Fighter Squadrons Branch

Fighter Squadrons' Branch - Meteor Photos

Williamtown Gallery

Homeward Bound

The Royal Australian Navy’s aircraft carrier, HMAS Vengeance was used to move personnel, aircraft and equipment to Australia from Japan.  HMAS Vengeance had been re-commissioned on 13 November, 1952 from the Royal Navy for use in the Korean conflict as the HMAS Melbourne was delayed in completion.

The loading of forty one Meteors, 162 personnel and 12,000 tons of equipment was completed on 14 November, 1954.  The ship departed Japan en-route to Manus Island at 1100 hours five days later.

When HMAS Vengeance arrived at Manus Island on 26 November  the Squadron was back in familiar territory.  On the following day the ship passed Kiriwina Island.  Again Squadron personnel once more found time to reflect on the past although only a handful of its members could claim to have served there with the Squadron.

On 1 December the aircraft carrier anchored off Caloundra to take on Customs officers. At 0700 hours two days later she entered Sydney Heads.  As the carrier made its way up Sydney Harbour a formation of twelve Vampires from 2OTU at Williamtown flew overhead in a double seven formation.  The formation was led by Wing Commander Cresswell.

The carrier berthed at Garden Island at 0730 hours with  the Minister for Air, Mr A.G. Townley, on hand to welcomed the Squadron home. 

As soon as the Squadron’s personnel disembarked they were transported to the Sydney Domain to join past members in a march through the streets of Sydney.

The city gave the 500 officers and men a warm reception showering them with confetti and paper. 

So ended a trek that kept 77 Squadron away from home soil for over eleven years.

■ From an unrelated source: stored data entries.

/-- A push whose scan finds nothing. -/
theorem exec_fpPush_quiet {s : State} {d : Byte} {B : List Byte} (h : scan s.cfg.payloadMax.val (s.buf ++ [d]) = (B, [])) :
    exec (.fpPush d) s = .next { s with buf := B } := by
  rw [exec_fpPush, h]
  simp only [List.append_nil]

/-- A push whose scan finds nothing and leaves the buffer as it was. -/
theorem exec_fpPush_ignored {s : State} {d : Byte} (h : scan s.cfg.payloadMax.val (s.buf ++ [d]) = (s.buf, [])) :
    exec (.fpPush d) s = .next s := exec_fpPush_quiet h

/-- A push whose scan finds an event in its first pass, the buffer being aligned. -/
theorem exec_fpPush_found {s : State} {d : Byte} {e : Event} {k : Nat} (ha : align (s.buf ++ [d]) = s.buf ++ [d])
    (hj : judge s.cfg.payloadMax.val (s.buf ++ [d]) = .found e k) :
    exec (.fpPush d) s = .next { s with
      buf := (scan s.cfg.payloadMax.val ((s.buf ++ [d]).drop k)).1,
      out := s.out ++ e :: (scan s.cfg.payloadMax.val ((s.buf ++ [d]).drop k)).2 } := by
  rw [← ha] at hj
  rw [exec_fpPush, scan_of_found hj, ha]

/-- A push that a pass waits on, the buffer being aligned. -/
theorem exec_fpPush_kept {s : State} {d : Byte} (ha : align (s.buf ++ [d]) = s.buf ++ [d])
    (hj : judge s.cfg.payloadMax.val (s.buf ++ [d]) = .wait) : exec (.fpPush d) s = .next { s with buf := s.buf ++ [d] } := by
  rw [← ha] at hj
  have hscan := scan_of_wait hj
  rw [ha] at hscan
  exact exec_fpPush_quiet hscan

/-- R117 says of a trailer what R91 says of it. -/
theorem crcVerify_eq_checksumOk {B : List Byte} {n : Nat} {t0 t1 : Byte} (h0 : B[8 + n]? = some t0) (h1 : B[9 + n]? = some t1) :
    crcVerify (B.take (8 + n)) t0 t1 = checksumOk B n := by
  simp [crcVerify, checksumOk, readByte, h0, h1]

/-- The trailer that a push completes: its second byte is the pushed one. -/
theorem crcVerify_push {B : List Byte} {d : Byte} {n : Nat} (h : B.length + 1 = 10 + n) :
    crcVerify ((B ++ [d]).take (8 + n)) (((B ++ [d])[8 + n]?).getD 0) d = checksumOk (B ++ [d]) n := by
  have h9 : 9 + n = B.length := by omega
  have h1 : (B ++ [d])[9 + n]? = some d := by rw [h9]; exact readByte_append_self B d
  have h0 : (B ++ [d])[8 + n]? = some (((B ++ [d])[8 + n]?).getD 0) := by
    rw [List.getElem?_eq_getElem (by rw [List.length_append]; omega)]
    rfl
  exact crcVerify_eq_checksumOk h0 h1

/-- Rows 1 and 2: hunting, only a first marker byte is kept. -/
theorem exec_fpPush_hunt {s : State} (h : s.buf = []) (d : Byte) :
    (d = 0x55 → exec (.fpPush d) s = .next { s with buf := [0x55] }) ∧ (d ≠ 0x55 → exec (.fpPush d) s = .next s) := by
  refine ⟨fun hd => exec_fpPush_quiet ?_, fun hd => exec_fpPush_ignored ?_⟩
  · rw [h, hd]
    exact scan_of_wait rfl
  · have ha : align ([] ++ [d]) = [] := align_singleton_of_ne hd
    rw [h, scan_of_wait (by rw [ha]; rfl), ha]

/-- Rows 3 to 5: after a first marker byte, the second one is kept, another first one takes its place, and any other byte takes both
away. -/
theorem exec_fpPush_mark1 {s : State} (h : s.buf = [0x55]) (d : Byte) :
    (d = 0x66 → exec (.fpPush d) s = .next { s with buf := [0x55, 0x66] }) ∧
    (d = 0x55 → exec (.fpPush d) s = .next s) ∧
    (d ≠ 0x55 → d ≠ 0x66 → exec (.fpPush d) s = .next { s with buf := [] }) := by
  refine ⟨fun hd => exec_fpPush_quiet ?_, fun hd => exec_fpPush_ignored ?_, fun h5 h6 => exec_fpPush_quiet ?_⟩
  · rw [h, hd]
    exact scan_of_wait rfl
  · rw [h, hd]
    exact scan_of_wait rfl
  · have ha : align ([0x55] ++ [d]) = [] := (align_marker0_of_ne h6).trans (align_singleton_of_ne h5)
    rw [h, scan_of_wait (by rw [ha]; rfl), ha]

/-- Settles O41: rows 1 to 5 are `exec_fpPush_hunt` and `exec_fpPush_mark1`; from two bytes on the buffer stays aligned when a byte
is appended, and each row is one verdict of the first pass. -/
theorem phaseMachineRows : Obligations.PhaseMachineRows := by
  intro s d hn
  obtain ⟨hhunt, hmark1, -⟩ := phaseAndResultByLength.2 s hn
  have haligned (hl : 2 ≤ s.buf.length) : align (s.buf ++ [d]) = s.buf ++ [d] := align_append_of_normalForm hn hl [d]
  have hlen : (s.buf ++ [d]).length = s.buf.length + 1 := List.length_append
  have header (hp : s.phase = .header) := (phaseOf_eq_header_iff s.buf).1 hp
  have body (hp : s.phase = .body) : 2 ≤ s.buf.length := le_trans (by decide) ((phaseOf_eq_body_iff s.buf).1 hp)
  refine ⟨fun hp => (exec_fpPush_hunt (hhunt hp) d).1, fun hp => (exec_fpPush_hunt (hhunt hp) d).2,
    fun hp => (exec_fpPush_mark1 (hmark1 hp) d).1, fun hp => (exec_fpPush_mark1 (hmark1 hp) d).2.1,
    fun hp => (exec_fpPush_mark1 (hmark1 hp) d).2.2, ?_, ?_, ?_, ?_, ?_, ?_⟩
  · intro hp hl
    exact exec_fpPush_kept (haligned (header hp).1) (judge_wait_iff.2 (.inl ((readHeader_eq_none_iff _).2 (hlen ▸ hl))))
  · intro hd hp hh hle
    refine exec_fpPush_kept (haligned (header hp).1) (judge_wait_iff.2 (.inr ⟨hd, hh, hle, ?_⟩))
    have := (header hp).2
    rw [hlen, frameLength]
    omega
  · intro hd hp hh hlt
    exact exec_fpPush_found (haligned (header hp).1) (judge_of_overlong hh hlt)
  · intro hd hp hh hl
    have hle := (header_of_normal hn hh).1
    exact exec_fpPush_kept (haligned (body hp))
      (judge_wait_iff.2 (.inr ⟨hd, readHeader_append hh [d], hle, hlen ▸ hl⟩))
  · intro hd hp hh hl hv
    have hwhole : (s.buf ++ [d]).length = frameLength hd := hlen.trans hl
    have hj := judge_of_checksumOk (readHeader_append hh [d]) (header_of_normal hn hh).1 hwhole.ge
      ((crcVerify_push hl).symm.trans hv)
    rw [exec_fpPush_found (haligned (body hp)) hj, List.drop_eq_nil_of_le hwhole.le]
    rfl
  · intro hd hp hh hl hv
    exact exec_fpPush_found (haligned (body hp)) (judge_of_not_checksumOk (readHeader_append hh [d]) (header_of_normal hn hh).1
      (hlen.trans hl).ge (Bool.eq_false_iff.1 ((crcVerify_push hl).symm.trans hv)))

The Squadron’s new home was at Williamtown, NSW.  As the Meteor fighters were unloaded they were sent to 2 Aircraft Depot (AD) at Richmond for reassembly. The Squadron initially received two Meteor Mk 7 trainers and sixteen Mk 8 fighters and began operations on 5 January 1955.

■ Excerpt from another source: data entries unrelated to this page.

-- ==== Sys2Proof/Machine/Engine.lean ====
section
/-! DEFINITION. One step of the engine in each phase (`10_state.md` rule R36), one move of the
host, and where an instruction is placed so that the next step runs it. What a step reads of the
parameters and of the instructions' meanings are arguments `P` and `ex`: this hardware's step takes
`block` and `exec`, a block with other parameters takes `execWith P` (`40_cache_hash.md` rule
R141). -/

namespace Sys2Proof.Machine

/-- The next chunk of the stream: run it, or fail the command (`44_decoder.md` rules R236, R237). -/
def runChunk (ex : Instr → State → Result) (s : State) : Result :=
  match fetchChunk s with
  | .chunk i => ex i s
  | .truncated => .next (s.fail .formatError)
  | .outside => .fault .engineReadOutside

/-- Phase D_PIXELS: `decode_step()` while pixels remain, then completion (rules R234, R247,
`45_commands.md` rule R283). -/
def dPixels (ex : Instr → State → Result) (s : State) : Result :=
  if s.i < s.pixels then
    if s.remainingRun ≠ 0 then repeatPixel s else runChunk ex s
  else .next s.completeDecode

/-- One step of the engine. In phase IDLE it does nothing (`70_reset_and_hazards.md` rule R340). -/
def engineStepWith (P : Config.Params) (ex : Instr → State → Result) (s : State) : Result :=
  match s.phase with
  | .idle => .next s
  | .eCheck => .next (eCheck P s)
  | .eHeader => eHeader s
  | .ePixels => ePixels P s
  | .eFlush => eFlush P s
  | .eTrailer => eTrailer s
  | .dCheck => .next (dCheck s)
  | .dHeader => dHeader P s
  | .dPixels => dPixels ex s

/-- One step of this hardware's engine. -/
def engineStep (s : State) : Result := engineStepWith block exec s

/-- A host write to CMD: the command its low byte names, or nothing for a reserved value
(`10_state.md` rule R23). -/
def writeCmd (ex : Instr → State → Result) (v : Word64) (s : State) : Result :=
  match decodeCommand (v.setWidth 8) with
  | .ok i => ex i s
  | .error _ => .next s

/-- A host read of a DST byte: the byte when no command runs, any value while one does
(`70_reset_and_hazards.md` rule R350, `93_implementation_defined.md` S3). DESIGN CHOICE (log entry
26): once BUSY is 0 the read gives the engine's last write, also to a host that has not read
`STATUS.BUSY = 0` since, which `20_memory.md` rule R73 leaves unordered. -/
def readDst (a : Nat) (s : State) : State :=
  if Status.busy s.status then
    { s with hostRead := (freeByte s.freeCtr).setWidth 64, freeCtr := s.freeCtr + 1 }
  else { s with hostRead := (s.dstByte a).setWidth 64 }

/-- A host read of a SRC byte: nothing writes SRC while a command runs, and a read has no side
effect (`20_memory.md` rules R62, R67; log entry 15). -/
def readSrc (a : Nat) (s : State) : State := { s with hostRead := (s.srcByte a).setWidth 64 }

/-- One move of the host (log entry 1). DESIGN CHOICE (log entry 26): a read of RESULT_LEN or OUT_*
gives what the register holds, whether or not the host has read `STATUS.BUSY = 0` before it; and a
write of SRC or DST once BUSY is 0 lands after every access of the command that ended, also without
that read. `20_memory.md` rule R73 leaves both unordered. -/
def hostMoveWith (P : Config.Params) (ex : Instr → State → Result) (m : HostMove) (s : State) :
    Result :=
  match m with
  | .regWrite off v => if off = cmdOffset then writeCmd ex v s else .next (s.regWrite off v)
  | .regRead off => .next { s with hostRead := s.regRead off }
  | .srcWrite a v =>
    if Status.busy s.status then .refused .hostWriteWhileBusy
    else if a < s.src.size then .next { s with src := s.src.write a v }
    else .fault .hostSrcOutside
  | .srcRead a => if a < s.src.size then .next (readSrc a s) else .fault .hostSrcOutside
  | .dstWrite a v =>
    if Status.busy s.status then .refused .hostWriteWhileBusy
    else if a < s.dst.size then .next { s with dst := s.dst.write a v }
    else .fault .hostDstOutside
  | .dstRead a => if a < s.dst.size then .next (readDst a s) else .fault .hostDstOutside
  | .engine => engineStepWith P ex s
  | .reset => .next s.hardReset

/-- One move of this hardware's host. -/
def hostMove (m : HostMove) (s : State) : Result := hostMoveWith block exec m s

/-- The host's pending moves are these. -/
def State.withHost (s : State) (ms : List HostMove) : State := { s with host := ms }

/-- One step: the host's next pending move, or, when it has none, a step of the engine (log entry
1). -/
def stepWith (P : Config.Params) (ex : Instr → State → Result) (s : State) : Result :=
  match s.host with
  | [] => engineStepWith P ex s
  | m :: ms => hostMoveWith P ex m (s.withHost ms)

/-- One step of a block with the parameters `P`. -/
def stepOf (P : Config.Params) (s : State) : Result := stepWith P (execWith P) s

/-- The block in phase D_PIXELS at the start of a one-pixel, three-channel image whose chunk
bytes are `bs`: what the host's load of a stream and a DECODE past its header leave (log entry
11). -/
def State.withStream (s : State) (bs : List Byte) : State :=
  { s.seedDecoder block with
    status := Status.running
    phase := .dPixels
    W := 1
    Hgt := 1
    CH := 3
    cEff := 3
    total := BitVec.ofNat 64 (headerSize + bs.length + 8)
    cap := 3
    src := ({ s.src with size := max s.src.size (headerSize + bs.length + 8) }).writeAll headerSize bs
    dst := { s.dst with size := max s.dst.size 3 }
    host := [] }

/-- The block about to run the instruction of an opcode-table word: a command is the host's next
move, a chunk is the next of a stream (log entries 10, 11). -/
def placeTableWord (s : State) (nbits w : Nat) : State :=
  match tableCommand nbits w with
  | some _ =>
    { s with
      status := s.status &&& 0xFE
      phase := .idle
      host := [.regWrite cmdOffset (BitVec.ofNat 64 (tableWord nbits w))] }
  | none => s.withStream (wordBytes maxChunkLength (tableWord nbits w))

end Sys2Proof.Machine
end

The first major operation launched at Williamtown was ‘Operation Welcome Home’.  Starting on 21 January  the Squadron proceeded on a tour around the nation flying ‘Double Seven’ formation fly pasts over each capital city.  The tour started in Canberra then on to Melbourne, Adelaide, Perth, Hobart and Brisbane ending in Sydney.

At each city the public turned out in their thousands to inspect the Meteors and greet the air and ground crews.  In Hobart alone a crowd of 10,000 people came to the airport.  On the return flight from Hobart to the mainland  the towns along Tasmania’s north coast were treated to a low level fly past with each Meteor flying over a different town.  The operation finally came to an end on 18 February when the Squadron flew a formation of sixteen Meteors over Sydney.

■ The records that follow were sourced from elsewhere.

-- ==== Sys2Proof/Tests/Slice0.lean ====
section
/-! SUPPORT. Tests. The expected values are written out from the spec's encodings and from the
tables of `95_test_vectors.md`, named at each test; `witness_` theorems show states and operands
that meet the hypotheses of a statement. -/

open Sys2Proof Sys2Proof.Machine

namespace Sys2Proof.Tests

/-- The state a step answers, if it answers one. -/
def nextState : Result → Option State
  | .next t => some t
  | .fault _ => none
  | .refused _ => none

/-- A memory of `size` bytes that holds these from offset 0 on. -/
def memoryOf (size : Nat) (bs : List Byte) : Memory := (Memory.blank size).writeAll 0 bs

/-! ## Well-formedness: one ill-formed term per check -/

theorem test_wellFormed_bounds :
    (Instr.diff (-2) 1 (-2)).wellFormed ∧ (Instr.diff 1 (-2) 1).wellFormed ∧
    (Instr.luma (-32) (-8) 7).wellFormed ∧ (Instr.luma 31 7 (-8)).wellFormed ∧
    (Instr.run 1).wellFormed ∧ (Instr.run 62).wellFormed ∧ (Instr.index 63).wellFormed ∧
    (Instr.rgb 0 0 255).wellFormed ∧ (Instr.rgba 0 0 0 255).wellFormed ∧
    Instr.encode.wellFormed ∧ Instr.decode.wellFormed := by decide

theorem test_illFormed_diff :
    ¬ (Instr.diff 2 0 0).wellFormed ∧ ¬ (Instr.diff (-3) 0 0).wellFormed ∧
    ¬ (Instr.diff 0 2 0).wellFormed ∧ ¬ (Instr.diff 0 (-3) 0).wellFormed ∧
    ¬ (Instr.diff 0 0 2).wellFormed ∧ ¬ (Instr.diff 0 0 (-3)).wellFormed := by decide

theorem test_illFormed_luma :
    ¬ (Instr.luma 32 0 0).wellFormed ∧ ¬ (Instr.luma (-33) 0 0).wellFormed ∧
    ¬ (Instr.luma 0 8 0).wellFormed ∧ ¬ (Instr.luma 0 (-9) 0).wellFormed ∧
    ¬ (Instr.luma 0 0 8).wellFormed ∧ ¬ (Instr.luma 0 0 (-9)).wellFormed := by decide

theorem test_illFormed_run : ¬ (Instr.run 0).wellFormed ∧ ¬ (Instr.run 63).wellFormed := by decide

/-! ## Decoding: words written out bit by bit from `30_encoding.md` rules R94 to R99, and the
dispatch corners of `95_test_vectors.md` 2.7 -/

theorem test_decode_index :
    decodeChunk [0b00111111, 0xAA] = .ok (.index 63, [0xAA]) ∧
    decodeChunk [0b00011110] = .ok (.index 30, []) := by decide

theorem test_decode_diff :
    decodeChunk [0b01000000] = .ok (.diff (-2) (-2) (-2), []) ∧
    decodeChunk [0b01110001] = .ok (.diff 1 (-2) (-1), []) := by decide

theorem test_decode_luma :
    decodeChunk [0b10011101, 0b10001000] = .ok (.luma (-3) 0 0, []) ∧
    decodeChunk [0b10111111, 0b11110000, 7] = .ok (.luma 31 7 (-8), [7]) := by decide

theorem test_decode_run :
    decodeChunk [0b11000000] = .ok (.run 1, []) ∧ decodeChunk [0b11000011] = .ok (.run 4, []) := by
  decide

theorem test_decode_rgb :
    decodeChunk [0b11111110, 200, 0, 1, 9] = .ok (.rgb 200 0 1, [9]) := by decide

theorem test_decode_rgba :
    decodeChunk [0b11111111, 16, 32, 48, 64] = .ok (.rgba 16 32 48 64, []) := by decide

theorem test_decode_cutShort :
    decodeChunk [] = .error .noTag ∧ decodeChunk [0xFE, 1, 2] = .error (.missingOperand "RGB") ∧
    decodeChunk [0xFF, 1, 2, 3] = .error (.missingOperand "RGBA") ∧
    decodeChunk [0x80] = .error (.missingOperand "LUMA") := by decide

/-- `10_state.md` rule R23. -/
theorem test_decodeCommand :
    decodeCommand 1 = .ok .encode ∧ decodeCommand 2 = .ok .decode ∧
    decodeCommand 0 = .error (.reservedCommand 0) ∧
    decodeCommand 3 = .error (.reservedCommand 3) := by decide

/-- The opcode table numbers the second byte's bits from 8 on. -/
theorem test_decodeTableWord :
    decodeTableWord 8 0b00110101 = some (.index 53) ∧
    decodeTableWord 16 0b0111010010101011 = some (.luma 11 (-1) (-4)) ∧
    decodeTableWord 32 0x1E140AFE = some (.rgb 10 20 30) ∧
    decodeTableWord 40 0x80C83264FF = some (.rgba 100 50 200 128) ∧
    decodeTableWord 8 1 = some .encode ∧ decodeTableWord 8 2 = some .decode := by decide

/-- `95_test_vectors.md` 2.2, the packed column. -/
theorem test_encode_deltas :
    encode (.diff 1 (-1) 0) = [0x76] ∧ encode (.diff 0 0 0) = [0x6A] ∧
    encode (.luma 0 2 0) = [0xA0, 0xA8] ∧ encode (.luma 0 0 (-3)) = [0xA0, 0x85] ∧
    encode (.luma 10 1 (-3)) = [0xAA, 0x95] := by decide

/-! ## Pure functions: the tables of `95_test_vectors.md` 2.1 to 2.4 -/

theorem test_hash :
    slot block ⟨10, 20, 30, 255⟩ = 9 ∧ slot block ⟨100, 50, 200, 128⟩ = 30 ∧
    slot block ⟨7, 7, 7, 255⟩ = 30 ∧ slot block ⟨5, 5, 5, 255⟩ = 0 ∧
    slot block ⟨0, 0, 255, 255⟩ = 46 := by decide

theorem test_channelDelta :
    channelDelta 0 255 = 1 ∧ channelDelta 255 0 = -1 ∧ channelDelta 128 0 = -128 ∧
    channelDelta 0 128 = -128 ∧ channelDelta 255 2 = -3 := by decide

theorem test_fits :
    fitsDiff (-2) (-2) (-2) = true ∧ fitsDiff 2 0 0 = false ∧ fitsLuma (-40) (-32) (-40) = true ∧
    fitsLuma 38 31 38 = true ∧ fitsLuma 0 32 32 = false ∧ fitsLuma (-9) 0 0 = false := by decide

theorem test_validDesc :
    validDesc block 1 399999999 3 = true ∧ validDesc block 1 400000000 3 = false ∧
    validDesc block 20000 19999 4 = true ∧ validDesc block 20000 20000 4 = false ∧
    validDesc block 200000001 1 3 = false ∧ validDesc block 0 1 3 = false ∧
    validDesc block 8 4 5 = false := by decide

theorem test_header :
    headerBytes 256 65536 4 1 = [0x71, 0x6F, 0x69, 0x66, 0, 0, 1, 0, 0, 1, 0, 0, 4, 1] ∧
    parseHeader block [0x71, 0x6F, 0x69, 0x66, 0, 0, 0, 3, 0, 0, 0, 2, 3, 7] =
      some ⟨3, 2, 3, 7⟩ ∧
    parseHeader block [0x71, 0x6F, 0x69, 0x67, 0, 0, 0, 3, 0, 0, 0, 2, 3, 7] = none := by decide

/-- STATUS after each failure and after a success (`95_test_vectors.md` 2.8). -/
theorem test_status :
    Status.failed .invalidArgument = 0x14 ∧ Status.failed .formatError = 0x24 ∧
    Status.failed .allocationFailure = 0x34 ∧ Status.completed = 0x02 ∧
    Status.running = 0x01 := by decide

/-! ## The encoder: rows of `95_test_vectors.md` 2.5 and 2.6 -/

theorem test_select_rgbaBeforeDiff :
    (encodePixel block 4 ⟨11, 19, 30, 128⟩ ⟨10, 20, 30, 255⟩ 0 block.cacheSeed).chunks =
      [.rgba 11 19 30 128] := by decide

theorem test_select_deltas :
    (encodePixel block 3 ⟨0, 254, 127, 255⟩ ⟨255, 0, 128, 255⟩ 0 block.cacheSeed).chunks =
      [.diff 1 (-2) (-1)] ∧
    (encodePixel block 3 ⟨48, 41, 48, 255⟩ ⟨10, 10, 10, 255⟩ 0 block.cacheSeed).chunks =
      [.luma 31 7 7] := by decide

theorem test_select_rgbAfterRun :
    chunkBytes (encodePixel block 3 ⟨128, 128, 128, 255⟩ seedPixel 1 block.cacheSeed).chunks =
      [0x35, 0xFE, 0x80, 0x80, 0x80] := by decide

theorem test_select_seedHit :
    (encodePixel block 4 ⟨0, 0, 0, 0⟩ seedPixel 0 block.cacheSeed).chunks = [.index 0] := by decide

theorem test_flush :
    chunkBytes (flushChunks block 2 seedPixel block.cacheSeed) = [0xC1] ∧
    chunkBytes (flushChunks block 61 seedPixel block.cacheSeed) = [0xFC] ∧
    chunkBytes (flushChunks { block with tieBreak := false } 1 seedPixel block.cacheSeed) =
      [0xC0] ∧
    (encodePixel block 3 seedPixel seedPixel 61 block.cacheSeed).chunks = [.run 62] := by decide

/-! ## Chunks: rows of `95_test_vectors.md` 2.7 -/

/-- A running decoder of one three-channel pixel whose last pixel is `p`. -/
def decoderAt (p : Pixel) : State := { State.reset.withStream [] with px := p }

/-- What the chunk table lists: pixel, pending run, and the slot's pixel after. -/
def chunkResult (r : Result) (k : Slot) : Option (Pixel × BitVec 6 × Pixel) :=
  (nextState r).map fun t => (t.px, t.remainingRun, t.cache[k])

theorem test_exec_index :
    chunkResult (exec (.index 53) (decoderAt seedPixel)) 0 = some (⟨0, 0, 0, 255⟩, 0, zeroPixel) ∧
    chunkResult (exec (.index 63) (decoderAt seedPixel)) 0 = some (zeroPixel, 0, zeroPixel) := by
  decide

theorem test_exec_diff :
    chunkResult (exec (.diff 1 1 1) (decoderAt ⟨255, 255, 255, 7⟩)) 13 =
      some (⟨0, 0, 0, 7⟩, 0, ⟨0, 0, 0, 7⟩) ∧
    chunkResult (exec (.diff (-2) (-2) (-2)) (decoderAt ⟨0, 1, 2, 9⟩)) 24 =
      some (⟨254, 255, 0, 9⟩, 0, ⟨254, 255, 0, 9⟩) := by decide

theorem test_exec_luma :
    chunkResult (exec (.luma (-32) (-8) (-8)) (decoderAt ⟨0, 10, 0, 255⟩)) 55 =
      some (⟨216, 234, 216, 255⟩, 0, ⟨216, 234, 216, 255⟩) ∧
    chunkResult (exec (.luma 11 (-1) (-4)) (decoderAt ⟨11, 19, 30, 255⟩)) 13 =
      some (⟨21, 30, 37, 255⟩, 0, ⟨21, 30, 37, 255⟩) := by decide

theorem test_exec_rgb :
    chunkResult (exec (.rgb 9 8 7) (decoderAt ⟨1, 2, 3, 0⟩)) 52 =
      some (⟨9, 8, 7, 0⟩, 0, ⟨9, 8, 7, 0⟩) := by decide

theorem test_exec_rgba :
    chunkResult (exec (.rgba 100 50 200 128) (decoderAt ⟨1, 1, 1, 1⟩)) 30 =
      some (⟨100, 50, 200, 128⟩, 0, ⟨100, 50, 200, 128⟩) := by decide

theorem test_exec_run :
    chunkResult (exec (.run 4) (decoderAt ⟨5, 5, 5, 255⟩)) 0 =
      some (⟨5, 5, 5, 255⟩, 3, ⟨5, 5, 5, 255⟩) ∧
    chunkResult (exec (.run 62) (decoderAt ⟨5, 5, 5, 255⟩)) 0 =
      some (⟨5, 5, 5, 255⟩, 61, ⟨5, 5, 5, 255⟩) := by decide

/-- The pixel's bytes go to DST at `out` (`44_decoder.md` rule R246). -/
theorem test_exec_rgb_bytes :
    (nextState (exec (.rgb 9 8 7) (decoderAt ⟨1, 2, 3, 0⟩))).map
      (fun t => (t.dst.cells, t.out, t.i, t.pos)) =
        some ([(0, 9), (1, 8), (2, 7)], 3, 1, 18) := by decide

/-! ## Commands -/

/-- `45_commands.md` rule R270. -/
theorem test_exec_encode :
    (nextState (exec .encode { State.reset with
        inWidth := 64, inHeight := 1, inChannels := 3, srcLen := 192, dstCap := 278 })).map
      (fun t => ([t.W.toNat, t.Hgt.toNat, t.CH.toNat, t.total.toNat, t.cap.toNat], t.status,
        t.phase)) = some ([64, 1, 3, 192, 278], 0x01, .eCheck) := by decide

/-- `45_commands.md` rule R280; and `10_state.md` rule R23: ignored while BUSY = 1. -/
theorem test_exec_decode :
    (nextState (exec .decode { State.reset with srcLen := 41, dstCap := 32 })).map
      (fun t => (t.c, t.total, t.cap, t.status, t.phase)) = some (0, 41, 32, 0x01, .dCheck) ∧
    nextState (exec .decode (decoderAt seedPixel)) = some (decoderAt seedPixel) := by decide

During April  the Squadron became part of a re-organised 78 Fighter Wing with 478 Squadron (Maintenance)  assuming responsibility for Meteor maintenance.  The other fighter squadron in the Wing was 75 Squadron.  Over the next few months routine training was carried out.  In addition a Meteor conversion course was run for some newly posted in pilots.

During September, under the leadership of Squadron Leader Royce Royston, the Squadron formed an informal three ship formation aerobatic team.  On 22 September the team gave its first public performance over the RAAF seaplane base at Rathmines.  During the next six months the team performed at Camden, Newcastle and at the Hobart Regatta.

The writing was on the wall for the Meteors early in  1956 the Squadron began preparations to convert onto the Avon Sabre.  77 Squadron flew its last Meteor mission during August.  All pilots not undertaking Sabre conversion were absorbed into 75 Squadron.

Many of the Squadron Meteors went to Weapons Research Establishment at Woomera to be converted into U21A target drones.  The other Meteors went to the Citizens Air Force Squadrons, No. 22 City of Sydney, No. 23 City of Brisbane and to No. 75 Squadron at Williamtown.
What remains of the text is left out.